-- ==== Sys2Proof/Machine/Security.lean ====
section
/-! DEFINITION. Keys, fuses and attestation: the SPDM responder (R293, R294, R701–R703), the fuse commands (R696, R700, R713), line keys (R704, R705), the debug ports' opening
(R708–R711), and the power states of cores (R714, R715, R720). -/

namespace Sys2Proof.Machine

open Sys2Proof

/-- s with the security state replaced. -/
def State.setSec (s : State) (c : SecSt) : State := { s with sec := c }

/-! ### The SPDM responder (R701–R703) -/

/-- Whether a transport reaches the responder: the DOE mailbox of a link that is up, or MCTP over I3C; the device is out of reset. -/
def State.chanLive (s : State) (ch : Nat) : Bool := s.boot.por && (ch == 4 || s.isSet (fHOST_LINK_UP ch))

/-- What a transport has negotiated: 1 version, 2 capabilities, 3 algorithms. -/
def State.spdmDone (s : State) (ch : Nat) : Nat := (aget s.sec.spdm ch).getD 0
def State.setSpdm (s : State) (ch n : Nat) : State := s.setSec { s.sec with spdm := aput s.sec.spdm ch n }

/-- Response codes and error codes of SPDM 1.3 (PRESUMED, log entry 60). -/
def spdmErr (e : Nat) : Nat × List Byte := (0x7F, [BitVec.ofNat 8 e, 0])
def errInvalid : Nat := 0x01
def errSession : Nat := 0x02
def errUnexpected : Nat := 0x04
def errUnspecified : Nat := 0x05
def errDecrypt : Nat := 0x06
def errLimit : Nat := 0x0A

/-- An answer sent on a transport. -/
def State.answer (s : State) (ch : Nat) (a : Nat × List Byte) : State := s.emit (.spdm ch a.1 a.2)

/-- A request answered once its transport has negotiated as far as it needs; else UnexpectedRequest. -/
def State.spdmReq (s : State) (ch need : Nat) (k : State → State) : State :=
  if !s.chanLive ch then s else if s.spdmDone ch < need then s.answer ch (spdmErr errUnexpected) else k s

/-- A digest and a signature by DEVICE_KEY over a message. -/
def digest (m : List Byte) : List Byte := byteField (Config.sha384 m) 0 48
def State.signed (s : State) (m : List Byte) : List Byte := byteField (Config.ecdsaSign s.freeCtr (Config.sha384 m)) 0 96

/-- Random bytes: a free value. -/
def State.random (s : State) (n : Nat) : List Byte := leBytes n (Config.free s.freeCtr)

/-- Whether DEVICE_KEY is blocked (R711). -/
def State.keyBlocked (s : State) : Bool := s.isSet fSEC_STATE_KEY_BLOCKED

/-- GET_VERSION (R701): 1.3; negotiation starts again. -/
def execGetVersion (chan : Fin 5) (s : State) : Host.Outcome State Fault Refusal :=
  .next (s.spdmReq chan.val 0 fun st => (st.setSpdm chan.val 1).answer chan.val (0x04, [1, 0, 0x13]))

/-- GET_CAPABILITIES (R701). -/
def execGetCapabilities (chan : Fin 5) (s : State) : Host.Outcome State Fault Refusal :=
  .next (s.spdmReq chan.val 1 fun st => (st.setSpdm chan.val (max 2 (st.spdmDone chan.val))).answer chan.val (0x61, []))

/-- NEGOTIATE_ALGORITHMS (R701): `offered` says whether the request offers ECDSA P-384, SHA-384, secp384r1 and AES-256-GCM. -/
def execNegotiateAlgorithms (chan : Fin 5) (offered : Bool) (s : State) : Host.Outcome State Fault Refusal :=
  .next (s.spdmReq chan.val 2 fun st => if offered then (st.setSpdm chan.val 3).answer chan.val (0x63, []) else st.answer chan.val (spdmErr errInvalid))

/-- GET_DIGESTS (R701): slot 0. -/
def execGetDigests (chan : Fin 5) (s : State) : Host.Outcome State Fault Refusal :=
  .next (s.spdmReq chan.val 3 fun st => st.answer chan.val (0x01, (1 : Byte) :: digest Config.identityChain))

/-- GET_CERTIFICATE (R697): a portion of the chain in slot 0, with what remains. -/
def execGetCertificate (chan : Fin 5) (slot : Byte) (offset length : Half) (s : State) : Host.Outcome State Fault Refusal :=
  .next (s.spdmReq chan.val 3 fun st =>
    let c := Config.identityChain.take 4000
    if slot.toNat ≠ 0 ∨ c.length ≤ offset.toNat then st.answer chan.val (spdmErr errInvalid)
    else
      let part := (c.drop offset.toNat).take length.toNat
      st.answer chan.val (0x02, leBytes 2 part.length ++ leBytes 2 (c.length - offset.toNat - part.length) ++ part))

/-- CHALLENGE (R703): signed with DEVICE_KEY, or refused while it is blocked. -/
def execChallenge (chan : Fin 5) (slot : Byte) (nonce : List Byte) (s : State) : Host.Outcome State Fault Refusal :=
  .next (s.spdmReq chan.val 3 fun st =>
    if st.keyBlocked then st.answer chan.val (spdmErr errUnspecified)
    else if slot.toNat ≠ 0 then st.answer chan.val (spdmErr errInvalid)
    else
      let body := digest Config.identityChain ++ st.random 32
      (st.answer chan.val (0x03, body ++ st.signed (nonce ++ body))).drew)

/-- The bytes of the security fuses other than DEVICE_KEY, and IO_GEN (R695, R702). -/
def State.fuseBytes (s : State) : List Byte :=
  ((List.range 4).flatMap Config.rootDigest) ++ leBytes 1 (s.getF fSEC_STATE_ROOT_REVOKED) ++ Config.debugRoot ++ Config.caRoot ++
    ((List.range 4).flatMap fun b => ((aget s.sec.owners b).getD (List.replicate 48 0)) ++ leBytes 1 (aget s.sec.owners b).isSome.toNat ++ leBytes 1 (s.sec.revoked.contains b).toNat) ++
    leBytes 1 (s.getF fSEC_STATE_OWNER_RELEASED) ++ leBytes 1 (s.getF fSEC_SVN_SVN_FOOTING) ++ leBytes 1 (s.getF fSEC_SVN_SVN_IO) ++ leBytes 1 (s.getF fSEC_STATE_LIFECYCLE) ++
    leBytes 1 (s.getF (fD2D_CAP_IO_GEN 0))

/-- Whether the debug ports are open. -/
def State.debugOpen (s : State) : Bool := s.getF fDBG_STATE_STATE == 3

/-- The value of a measurement block (R702). -/
def State.measurement (s : State) (i : Nat) : List Byte :=
  if i = 1 then digest s.fuseBytes
  else if i ≤ 8 then byteField (s.hkCore (i - 2)).running 0 48
  else if i = 9 then leBytes 4 (s.debugOpen.toNat + 2 * s.sec.opened.toNat)
  else digest (((aget s.boot.caps 0).getD []) ++ ((aget s.boot.caps 1).getD []))

/-- A measurement block: index, length, value. -/
def State.measBlock (s : State) (i : Nat) : List Byte := leBytes 1 i ++ leBytes 2 (s.measurement i).length ++ s.measurement i

/-- GET_MEASUREMENTS (R702, R703): index 0 asks for the number of blocks, 0xFF for all; `sign` for a signature, which a blocked key refuses. -/
def execGetMeasurements (chan : Fin 5) (sign : Bool) (index : Byte) (nonce : List Byte) (s : State) : Host.Outcome State Fault Refusal :=
  .next (s.spdmReq chan.val 3 fun st =>
    let i := index.toNat
    if sign && st.keyBlocked then st.answer chan.val (spdmErr errUnspecified)
    else if 10 < i ∧ i ≠ 0xFF then st.answer chan.val (spdmErr errInvalid)
    else
      let blocks := if i = 0 then [(10 : Byte)] else if i = 0xFF then (10 : Byte) :: (List.range 10).flatMap fun k => st.measBlock (k + 1) else (1 : Byte) :: st.measBlock i
      let body := blocks ++ st.random 32
      (st.answer chan.val (0x60, if sign then body ++ st.signed (nonce ++ body) else body)).drew)

/-- A session of a transport. -/
def State.session (s : State) (ch id : Nat) : Option SpdmSession := s.sec.sessions.find? fun v => v.id == id && v.chan == ch

/-- s with a session changed, and without it. -/
def State.modSession (s : State) (id : Nat) (k : SpdmSession → SpdmSession) : State := s.setSec { s.sec with sessions := mapFirst (·.id == id) k s.sec.sessions }
def State.dropSession (s : State) (id : Nat) : State := s.setSec { s.sec with sessions := dropFirst (·.id == id) s.sec.sessions }

/-- KEY_EXCHANGE (R701, R703): a session opens, while fewer than 4 are, with a fresh DHE share and a signature. -/
def execKeyExchange (chan : Fin 5) (slot : Byte) (share : List Byte) (s : State) : Host.Outcome State Fault Refusal :=
  .next (s.spdmReq chan.val 3 fun st =>
    if st.keyBlocked then st.answer chan.val (spdmErr errUnspecified)
    else if slot.toNat ≠ 0 then st.answer chan.val (spdmErr errInvalid)
    else if 4 ≤ st.sec.sessions.length then st.answer chan.val (spdmErr errLimit)
    else
      let id := st.sec.nextSession
      let body := leBytes 2 id ++ st.random 128
      ((st.setSec { st.sec with sessions := st.sec.sessions ++ [⟨id, chan.val, false, 0, 0⟩], nextSession := id + 1 }).answer chan.val
        (0x64, body ++ st.signed (share ++ body))).drew)

/-- A request inside a session of the transport, open or in handshake. -/
def State.sessionReq (s : State) (ch id : Nat) (open' : Bool) (k : State → State) : State :=
  if !s.chanLive ch then s
  else match s.session ch id with
    | some v => if v.open' = open' then k s else s.answer ch (spdmErr errUnexpected)
    | none => s.answer ch (spdmErr errSession)

/-- FINISH (R701): the handshake completes when its verify data check, else the session ends. -/
def execFinish (chan : Fin 5) (session : Half) (verified : Bool) (s : State) : Host.Outcome State Fault Refusal :=
  .next (s.sessionReq chan.val session.toNat false fun st =>
    if verified then (st.modSession session.toNat fun v => { v with open' := true }).answer chan.val (0x65, [])
    else (st.dropSession session.toNat).answer chan.val (spdmErr errDecrypt))

/-- HEARTBEAT (R701). -/
def execHeartbeat (chan : Fin 5) (session : Half) (s : State) : Host.Outcome State Fault Refusal :=
  .next (s.sessionReq chan.val session.toNat true fun st => st.answer chan.val (0x68, []))

/-- KEY_UPDATE (R701): 0 the requester's key, 1 both keys, 2 a check of the new one. -/
def execKeyUpdate (chan : Fin 5) (session : Half) (op : Fin 3) (s : State) : Host.Outcome State Fault Refusal :=
  .next (s.sessionReq chan.val session.toNat true fun st =>
    (st.modSession session.toNat fun v =>
      { v with reqKey := if op.val = 2 then v.reqKey else v.reqKey + 1, rspKey := if op.val = 1 then v.rspKey + 1 else v.rspKey }).answer chan.val (0x69, leBytes 1 (op.val + 1)))

/-- END_SESSION (R701). -/
def execEndSession (chan : Fin 5) (session : Half) (s : State) : Host.Outcome State Fault Refusal :=
  .next (s.sessionReq chan.val session.toNat true fun st => (st.answer chan.val (0x6C, [])).dropSession session.toNat)

/-- IDE_KM (R293, R295, R701): inside a secured session over the link's DOE mailbox, keys bring an IDE stream (0 the link stream, 1–4 selective) into the Secure state. A link that
is up and had failed for want of one serves again. -/
def execIdeKm (link : LinkIx) (session : Half) (stream : Fin 5) (s : State) : Host.Outcome State Fault Refusal :=
  .next (s.sessionReq link.val session.toNat true fun st =>
    let l := link.val
    ((st.setLink l { st.link l with ideSecure := insNat stream.val (st.link l).ideSecure, failed := false }).setF (fHOST_LINK_IDE_SECURE l) 1).answer l (0xFE, leBytes 1 stream.val))

/-- DOE_DISCOVERY (R294): the PF's mailbox lists DOE discovery, CMA/SPDM and secured CMA/SPDM: vendor, protocol, next index. -/
def execDoeDiscovery (link : LinkIx) (index : Byte) (s : State) : Host.Outcome State Fault Refusal :=
  .next (if !s.chanLive link.val then s
  else s.emit (.spdm link.val 0 (match index.toNat with
    | 0 => [1, 0, 0, 1]
    | 1 => [1, 0, 1, 2]
    | 2 => [1, 0, 2, 0]
    | _ => [0xFF, 0xFF, 0, 0])))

..............................

→ WHAT THE EXERCISE ASKS: The line above containing "else UnexpectedRequest. -/", the line containing "a message. -/", and every line between them are to be transcribed exactly; no other line is wanted.

→ RESULT:
/-- A request answered once its transport has negotiated as far as it needs; else UnexpectedRequest. -/
def State.spdmReq (s : State) (ch need : Nat) (k : State → State) : State :=
  if !s.chanLive ch then s else if s.spdmDone ch < need then s.answer ch (spdmErr errUnexpected) else k s

/-- A digest and a signature by DEVICE_KEY over a message. -/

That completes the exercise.